Interim study results show the effectiveness of one dose of the Pfizer-BioNTech and Oxford-AstraZeneca vaccines in preventing hospitalisation of people in their 80s with multiple comorbidities.
The AvonCAP study results are by researchers from the University of Bristol, University Hospitals Bristol and Weston NHS Foundation Trust (UHBW) and North Bristol NHS Trust (NBT).
AvonCAP, an ongoing surveillance project funded by Pfizer, records information on all adult patients admitted to Bristol’s two large NHS hospitals with symptoms, signs and/or X-ray evidence of acute disease in the lungs. The study identified 434 cases from December 18, 2020 (ten days after the UK’s COVID-19 vaccine programme began)
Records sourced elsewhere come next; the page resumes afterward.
/-- Settles O9: what a bus byte leaves on each line is `bitOf_busPb`. -/
theorem transfersKeepControlLines : Obligations.TransfersKeepControlLines := by
  intro s t rs v hs hc low ht
  cases (sendBus_quiet hs rs v).symm.trans ht
  have ⟨_, hen8, hrs, hrs8, _, _, hne, _⟩ := hc
  refine ⟨?_, ⟨_, rfl, fun p hp => pinEn_low_of_read hc low hp⟩, fun k hk hk8 hkrs hken => ?_, ?_,
    lowNibble_nibblePb hc _ _⟩
  · rw [played_pb, bitOf_busPb hc rs v s.pb hen8, if_pos rfl]
  · rw [played_pb, bitOf_busPb hc rs v s.pb hk8, if_neg hken, if_neg (by omega), if_neg hkrs]
  · rw [played_pb, bitOf_busPb hc rs v s.pb hrs8, if_neg hne.symm, if_neg (by omega), if_pos rfl]

end Sys2Proof.Machine
end

section
/-!
INIT (R137, R302, R324) in a quiet schedule: the state it leaves; its events, by kind, and the least time they take
(R321); and what the observer sees of it (R77), whatever framing it was in.
-/

namespace Sys2Proof.Machine

open Sys2Proof.Claims

/-! ### The sequence -/

theorem rawNibble_quiet {s : State} (h : Quiet s) (n : Nibble) :
    rawNibble n s = .ok (played (rawEvents s.cfg n s.pb) (nibblePb s.cfg n s.pb) s) := by
  simp only [rawNibble, sendNibble_quiet h, bind_ok, delay_quiet (quiet_played h _ _), played_played, played_pb, rawEvents]

theorem legacyReset_quiet {s : State} (h : Quiet s) (t : Wait) :
    legacyReset t s = .ok (played (.dly t :: rawEvents s.cfg s.cfg.nibReset8 s.pb)
      (nibblePb s.cfg s.cfg.nibReset8 s.pb) s) := by
  simp only [legacyReset, delay_quiet h, bind_ok, rawNibble_quiet (quiet_played h _ _), played_played, played_pb,
    played_cfg, List.singleton_append]

/-- R137: up to the drop to 4-bit mode. -/
theorem initRaw_quiet {s : State} (h : Quiet s) :
    initRaw s = .ok (played (initRawEvents s.cfg s.pb) (initRawPb s.cfg s.pb) s) := by
  simp only [initRaw, setRs, bitWrite_quiet h, bind_ok, legacyReset_quiet (quiet_played h _ _),
    rawNibble_quiet (quiet_played h _ _), played_played, played_pb, played_cfg]
  rfl

/-- R137: `FS` is loaded. -/
def loadFs (s : State) : State := { s with fs := s.cfg.initFs }

/-- R137: `DC` is loaded. -/
def loadDc (s : State) : State := { s with dc := s.cfg.initDc }

/-- R137: `EM` is loaded. -/
def loadEm (s : State) : State := { s with em := s.cfg.initEm }

/-- The register writes of INIT's second half, without its events. -/
def initLoaded (s : State) : State := markInit (cursorHome (loadEm (loadDc (loadFs s))))

/-- The second half, written with its loads. -/
theorem initFlags_eq (s : State) :
    initFlags s = (sendCommand (funcSetByte (loadFs s)) (loadFs s) >>= fun s =>
      sendCommand (dispCtrlByte (loadDc s)) (loadDc s) >>= fun s =>
      sendCommand (entryModeByte (loadEm s)) (loadEm s) >>= fun s =>
      sendSlowCommand s.cfg.cmdClear s >>= fun s => .ok (markInit (cursorHome s))) := rfl

section
variable (es : List Event) (pb : Byte) (s : State)

theorem loadDc_played : loadDc (played es pb s) = played es pb (loadDc s) := rfl
theorem loadEm_played : loadEm (played es pb s) = played es pb (loadEm s) := rfl
theorem cursorHome_played : cursorHome (played es pb s) = played es pb (cursorHome s) := rfl
theorem markInit_played : markInit (played es pb s) = played es pb (markInit s) := rfl

end

/-- R137: from function set on. -/
theorem initFlags_quiet {s : State} (h : Quiet s) :
    initFlags s = .ok (played (busesEvents s.cfg (initBytes s.cfg) s.pb ++ [.dly .clear])
      (busesPb s.cfg (initBytes s.cfg) s.pb) (initLoaded s)) := by
  rw [initFlags_eq, sendCommand_quiet (by exact h), bind_ok, sendCommand_quiet (by exact h), bind_ok,
    sendCommand_quiet (by exact h), bind_ok, sendSlowCommand_quiet (by exact h), bind_ok]
  simp only [loadDc_played, loadEm_played, cursorHome_played, markInit_played, played_played, played_pb, played_cfg,
    initBytes, busesEvents, busesPb, List.append_assoc, List.nil_append]
  rfl

/-- R137: the whole sequence. -/
theorem initBody_quiet {s : State} (h : Quiet s) :
    initBody s = .ok (played (initEvents s.cfg s.pb) (busesPb s.cfg (initBytes s.cfg) (initRawPb s.cfg s.pb))
      (initLoaded s)) := by
  rw [initBody, initRaw_quiet h, bind_ok, initFlags_quiet (quiet_played h _ _), initEvents, List.append_assoc]
  exact congrArg Except.ok (played_played _ _ (initRawPb s.cfg s.pb) _ (initLoaded s))

/-- Settles O12: the sequence runs with the sequencer taken, then answers. -/
theorem initCompletes : Obligations.InitCompletes := by
  intro s h
  refine lcdOp_answers h (v := 0) (initBody_quiet (by exact h.2.2)) rfl ?_
  simp only [respond, emit, played, initLoaded, markInit, cursorHome, loadEm, loadDc, loadFs, List.append_assoc, ← h.2.1]

/-! ### The events -/

theorem latchAfter_append (pb : Byte) (es fs : List Event) :
    latchAfter pb (es ++ fs) = latchAfter (latchAfter pb es) fs := by
  induction es generalizing pb with
  | nil => rfl
  | cons e rest ih =>
    cases e with
    | wr r v => cases r <;> exact ih _
    | bw r i b => cases r <;> exact ih _
    | _ => exact ih _

theorem latched_append (c : Config) (pb : Byte) (es fs : List Event) :
    latched c pb (es ++ fs) = latched c pb es ++ latched c (latchAfter pb es) fs := by
  induction es generalizing pb with
  | nil => rfl
  | cons e rest ih =>
    cases e with
    | wr r v => cases r <;> exact ih _
    | bw r i b =>
      cases r with
      | sw => exact ih _
      | pb =>
        simp only [List.cons_append, latched, latchAfter, ih]
        split <;> rfl
    | _ => exact ih _

theorem leastDuration_rawEvents (c : Config) (n : Nibble) (pb : Byte) :
    leastDuration c (rawEvents c n pb) = 2 * c.tPulse + c.tSettle := by
  simp only [rawEvents, leastDuration_append, leastDuration_nibbleEvents, leastDuration, waitTime, Nat.add_zero]

theorem leastDuration_busesEvents (c : Config) (bytes : List (Bool × Byte)) (pb : Byte) :
    leastDuration c (busesEvents c bytes pb) = bytes.length * (4 * c.tPulse + c.tSettle) := by
  induction bytes generalizing pb with
  | nil => exact (Nat.zero_mul _).symm
  | cons byte rest ih =>
    rw [busesEvents, leastDuration_append, leastDuration_busEvents, ih, List.length_cons, Nat.add_mul, Nat.one_mul, Nat.add_comm]

/-- R321: the least time of an INIT. -/
theorem leastDuration_initEvents (c : Config) (pb : Byte) :
    leastDuration c (initEvents c pb) =
      c.tSetup0 + c.tSetup1 + c.tSetup2 + 4 * (2 * c.tPulse + c.tSettle) + 4 * (4 * c.tPulse + c.tSettle) + c.tClear := by
  simp only [initEvents, initRawEvents, leastDuration_append, leastDuration_rawEvents, leastDuration_busesEvents,
    leastDuration, waitTime, initBytes, List.length_cons, List.length_nil]
  omega

/-- How many events a trace has, and how many reads, writes, single-bit writes and delays. -/
def kinds (es : List Event) : Nat × Nat × Nat × Nat × Nat :=
  (es.length, count isRd es, count isWr es, count isBw es, count isDly es)

theorem kinds_append (es fs : List Event) : kinds (es ++ fs) = kinds es + kinds fs := by
  simp only [kinds, count, List.filter_append, List.length_append, Prod.mk_add_mk]

theorem kinds_rawEvents (c : Config) (n : Nibble) (pb : Byte) : kinds (rawEvents c n pb) = (7, 1, 1, 2, 3) := rfl

theorem kinds_busEvents (c : Config) (rs : Bool) (v pb : Byte) : kinds (busEvents c rs v pb) = (14, 2, 2, 5, 5) := rfl

/-- R137: the events of an INIT, by kind. -/
theorem kinds_initEvents (c : Config) (pb : Byte) : kinds (initEvents c pb) = (89, 12, 12, 29, 36) := by
  simp only [initEvents, initRawEvents, initBytes, busesEvents, kinds_append, kinds_rawEvents, kinds_busEvents]
  rfl

/-! ### What the observer sees -/

section
variable {c : Config} (hc : c.PinsOk)
include hc

/-- The falling edge that ends a strobe is the one event of a nibble that latches. -/
theorem latched_nibbleEvents (n : Nibble) (pb : Byte) :
    latched c pb (nibbleEvents c n pb) = [(bitOf pb c.pinRs, n)] := by
  have ⟨_, hen8, _⟩ := hc
  have high : bitOf (setBit (putNibble pb n) c.pinEn true) c.pinEn = true := by rw [bitOf_setBit _ _ _ hen8, if_pos rfl]
  have latch : setBit (setBit (putNibble pb n) c.pinEn true) c.pinEn false = nibblePb c n pb := rfl
  simp [nibbleEvents, pulseEvents, latched, high, latch, bitOf_nibblePb_pinRs hc, lowNibble_nibblePb hc]

theorem latched_rawEvents (n : Nibble) (pb : Byte) :
    latched c pb (rawEvents c n pb) = [(bitOf pb c.pinRs, n)] := by
  simp only [rawEvents, latched_append, latched_nibbleEvents hc, latched, List.append_nil]

theorem watchAfter_rawEvents (f : Framing) (n : Nibble) (pb : Byte) :
    watchAfter c ⟨f, pb⟩ (rawEvents c n pb) = ⟨(strobe f (bitOf pb c.pinRs, n)).1, nibblePb c n pb⟩ := by
  simp only [rawEvents, watchAfter_append, watchAfter_nibbleEvents hc, watchAfter, watchEvent_dly, waited]

theorem watchBytes_rawEvents (f : Framing) (n : Nibble) (pb : Byte) :
    watchBytes c ⟨f, pb⟩ (rawEvents c n pb) = (strobe f (bitOf pb c.pinRs, n)).2 := by
  simp only [rawEvents, watchBytes_append, watchBytes_nibbleEvents hc, watchBytes, watchEvent_dly, List.append_nil]

/-- R77: the four raw nibbles, latched with RS low. -/
theorem latched_initRawEvents (pb : Byte) :
    latched c pb (initRawEvents c pb) =
      [(false, c.nibReset8), (false, c.nibReset8), (false, c.nibReset8), (false, c.nibTo4bit)] := by
  have ⟨_, _, _, hrs8, _, _, hne, _⟩ := hc
  have after (n : Nibble) (pb : Byte) : latchAfter pb (rawEvents c n pb) = nibblePb c n pb := rfl
  simp only [initRawEvents, List.cons_append, List.nil_append, List.append_assoc, latched, latched_append,
    latched_rawEvents hc, after, bitOf_nibblePb_pinRs hc, bitOf_setBit _ _ _ hrs8, hne.symm, false_and, if_true, if_false]

theorem take_latched_initEvents (pb : Byte) :
    (latched c pb (initEvents c pb)).take 4 =
      [(false, c.nibReset8), (false, c.nibReset8), (false, c.nibReset8), (false, c.nibTo4bit)] := by
  rw [initEvents, List.append_assoc, latched_append, latched_initRawEvents hc]
  rfl

/-- R77: whatever the framing, the setup delays give it up, and after the drop to 4-bit mode bytes are paired. -/
theorem watchAfter_initRawEvents (f : Framing) (pb : Byte) :
    watchAfter c ⟨f, pb⟩ (initRawEvents c pb) = ⟨.paired none, initRawPb c pb⟩ := by
  simp only [initRawEvents, List.cons_append, List.nil_append, List.append_assoc, watchAfter, watchAfter_append,
    watchAfter_rawEvents hc, watchEvent_pinRs hc, watchEvent_dly, waited, strobe, initRawPb]

/-- R77: no raw nibble is half of a bus byte. -/
theorem watchBytes_initRawEvents (f : Framing) (pb : Byte) : watchBytes c ⟨f, pb⟩ (initRawEvents c pb) = [] := by
  simp only [initRawEvents, List.cons_append, List.nil_append, List.append_assoc, watchBytes, watchBytes_append,
    watchBytes_rawEvents hc, watchAfter_rawEvents hc, watchEvent_pinRs hc, watchEvent_dly, waited, strobe]

/-- R77: after the drop the observer is between two bytes, and so it is at the end. -/
theorem watchAfter_initEvents (f : Framing) (pb : Byte) :
    watchAfter c ⟨f, pb⟩ (initEvents c pb) = ⟨.paired none, busesPb c (initBytes c) (initRawPb c pb)⟩ := by
  simp only [initEvents, watchAfter_append, watchAfter_initRawEvents hc, watchAfter_busesEvents hc, watchAfter,
    watchEvent_dly, waited]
to February 26, 2021 who were eligible for vaccination by the end of March 2021.
The effectiveness of one dose was estimated by taking the acute respiratory disease cases who had a positive test for SARS-CoV-2 on hospital admission and those whose test was negative, and comparing the immunisation rates in the two groups.
To minimise bias, the analysis was structured so that comparisons were only made within individual weeks. Factors which might influence the risk of contracting COVID-18 and of getting immunised were considered, such as a measure of social deprivation, whether patients were care home residents, and sex.
One dose of the Pfizer-BioNTech vaccine, which began to be used on 8 December 2020, was shown to be 71.4% effective (95% confidence interval [CI] 46.5-90.6) and one dose of the Oxford-AstraZeneca vaccine, which began to be used on January 4, 2021, was shown to be 80.4% effective (95% CI 36.4-94.5). Both were measured from 14 days after one dose at preventing symptomatic illness severe enough to result in hospitalisation.
When observations were reconciled to cover the same time period in early 2021, the observed effectiveness of one dose of the two vaccines were almost identical (Pfizer-BioNTech 79.3% and Oxford-AstraZeneca 80.4%).
Instead of linking large databases of test results, immunisation records and diagnostic codes for entire populations, like other studies from Scotland and England made public recently, this study involved examination of all medical admissions in two admitting hospitals in a single city. This increases accuracy of onset of symptoms which can be recorded and included in the analysis and compensation made for possible biases.
The study also provides details on the patients who were hospitalised and in whom the vaccines are taking effect. This was a group of very elderly, frail people with many other illnesses and vulnerabilities and it is noteworthy that vaccination was able to protect such high-risk people so effectively.
Adam Finn, Professor of Paediatrics and Chief Investigator of the study at the University of Bristol, said: “We are very pleased to share these early results that show the UK COVID-19 vaccine programme is working better than we could have hoped. We are also delighted our findings could reduce the burden of serious illness in our elderly population and relieve the pressure on the NHS. The AvonCAP study will continue to provide further and more detailed information as time goes on.”